● Data for analysis
------
-- ==== Sys2Proof/Syntax.lean ====
section
/-! DEFINITION. The commands of `HUFv1`: one constructor for each row of rule R104. -/

namespace Sys2Proof

/-- The 14 commands (rule R104).  A symbol operand, a node index and a code word index are numbers here; `WellFormed` gives the
range their field can hold (rules R102, R103). -/
inductive Instr where
  | nop
  | freqClear
  | freqInc (s : Nat)
  | freqWrite (s : Nat)
  | freqRead (s : Nat)
  | treeBuild
  | nodeRead (i : Nat)
  | codeBuild
  | codeRead (s : Nat) (w : Nat)
  | encStart
  | encSym (s : Nat)
  | encEof
  | decStart
  | decSym
deriving DecidableEq, Repr

end Sys2Proof
end

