-- ==== Sys2Proof/Laws/State.lean ====
section
/-! SUPPORT. One lemma for each field of State under each named update, so that no proof unfolds a record update. -/

namespace Sys2Proof.Machine.State

variable (s : State)

/-! ### `complete` -/

@[simp] theorem complete_params : (s.complete).params = s.params := rfl
@[simp] theorem complete_count : (s.complete).count = s.count := rfl
@[simp] theorem complete_nodes : (s.complete).nodes = s.nodes := rfl
@[simp] theorem complete_treeValid : (s.complete).treeValid = s.treeValid := rfl
@[simp] theorem complete_nodeCount : (s.complete).nodeCount = s.nodeCount := rfl
@[simp] theorem complete_root : (s.complete).root = s.root := rfl
@[simp] theorem complete_codes : (s.complete).codes = s.codes := rfl
@[simp] theorem complete_codeValid : (s.complete).codeValid = s.codeValid := rfl
@[simp] theorem complete_totalBits : (s.complete).totalBits = s.totalBits := rfl
@[simp] theorem complete_encState : (s.complete).encState = s.encState := rfl
@[simp] theorem complete_encAcc : (s.complete).encAcc = s.encAcc := rfl
@[simp] theorem complete_encN : (s.complete).encN = s.encN := rfl
@[simp] theorem complete_encBits : (s.complete).encBits = s.encBits := rfl
@[simp] theorem complete_decState : (s.complete).decState = s.decState := rfl
@[simp] theorem complete_cursor : (s.complete).cursor = s.cursor := rfl
@[simp] theorem complete_decShift : (s.complete).decShift = s.decShift := rfl
@[simp] theorem complete_decAvail : (s.complete).decAvail = s.decAvail := rfl
@[simp] theorem complete_decBits : (s.complete).decBits = s.decBits := rfl
@[simp] theorem complete_outFifo : (s.complete).outFifo = s.outFifo := rfl
@[simp] theorem complete_inFifo : (s.complete).inFifo = s.inFifo := rfl
@[simp] theorem complete_inEnd : (s.complete).inEnd = s.inEnd := rfl
@[simp] theorem complete_dataLo : (s.complete).dataLo = s.dataLo := rfl
@[simp] theorem complete_dataHi : (s.complete).dataHi = s.dataHi := rfl
@[simp] theorem complete_result : (s.complete).result = s.result := rfl
@[simp] theorem complete_link : (s.complete).link = s.link := rfl
@[simp] theorem complete_error : (s.complete).error = s.error := rfl
@[simp] theorem complete_pend : (s.complete).pend = none := rfl
@[simp] theorem complete_host : (s.complete).host = s.host := rfl
@[simp] theorem complete_sched : (s.complete).sched = s.sched := rfl
@[simp] theorem complete_draws : (s.complete).draws = s.draws := rfl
------
Above are the records; from them, give again exactly the lines from the one containing "range their field" to the one containing "s.decAvail := rfl", both lines included, and nothing more.

range their field can hold (rules R102, R103). -/
inductive Instr where
  | nop
  | freqClear
  | freqInc (s : Nat)
  | freqWrite (s : Nat)
  | freqRead (s : Nat)
  | treeBuild
  | nodeRead (i : Nat)
  | codeBuild
  | codeRead (s : Nat) (w : Nat)
  | encStart
  | encSym (s : Nat)
  | encEof
  | decStart
  | decSym
deriving DecidableEq, Repr

end Sys2Proof
end

-- ==== Sys2Proof/Laws/State.lean ====
section
/-! SUPPORT. One lemma for each field of State under each named update, so that no proof unfolds a record update. -/

namespace Sys2Proof.Machine.State

variable (s : State)

/-! ### `complete` -/

@[simp] theorem complete_params : (s.complete).params = s.params := rfl
@[simp] theorem complete_count : (s.complete).count = s.count := rfl
@[simp] theorem complete_nodes : (s.complete).nodes = s.nodes := rfl
@[simp] theorem complete_treeValid : (s.complete).treeValid = s.treeValid := rfl
@[simp] theorem complete_nodeCount : (s.complete).nodeCount = s.nodeCount := rfl
@[simp] theorem complete_root : (s.complete).root = s.root := rfl
@[simp] theorem complete_codes : (s.complete).codes = s.codes := rfl
@[simp] theorem complete_codeValid : (s.complete).codeValid = s.codeValid := rfl
@[simp] theorem complete_totalBits : (s.complete).totalBits = s.totalBits := rfl
@[simp] theorem complete_encState : (s.complete).encState = s.encState := rfl
@[simp] theorem complete_encAcc : (s.complete).encAcc = s.encAcc := rfl
@[simp] theorem complete_encN : (s.complete).encN = s.encN := rfl
@[simp] theorem complete_encBits : (s.complete).encBits = s.encBits := rfl
@[simp] theorem complete_decState : (s.complete).decState = s.decState := rfl
@[simp] theorem complete_cursor : (s.complete).cursor = s.cursor := rfl
@[simp] theorem complete_decShift : (s.complete).decShift = s.decShift := rfl
@[simp] theorem complete_decAvail : (s.complete).decAvail = s.decAvail := rfl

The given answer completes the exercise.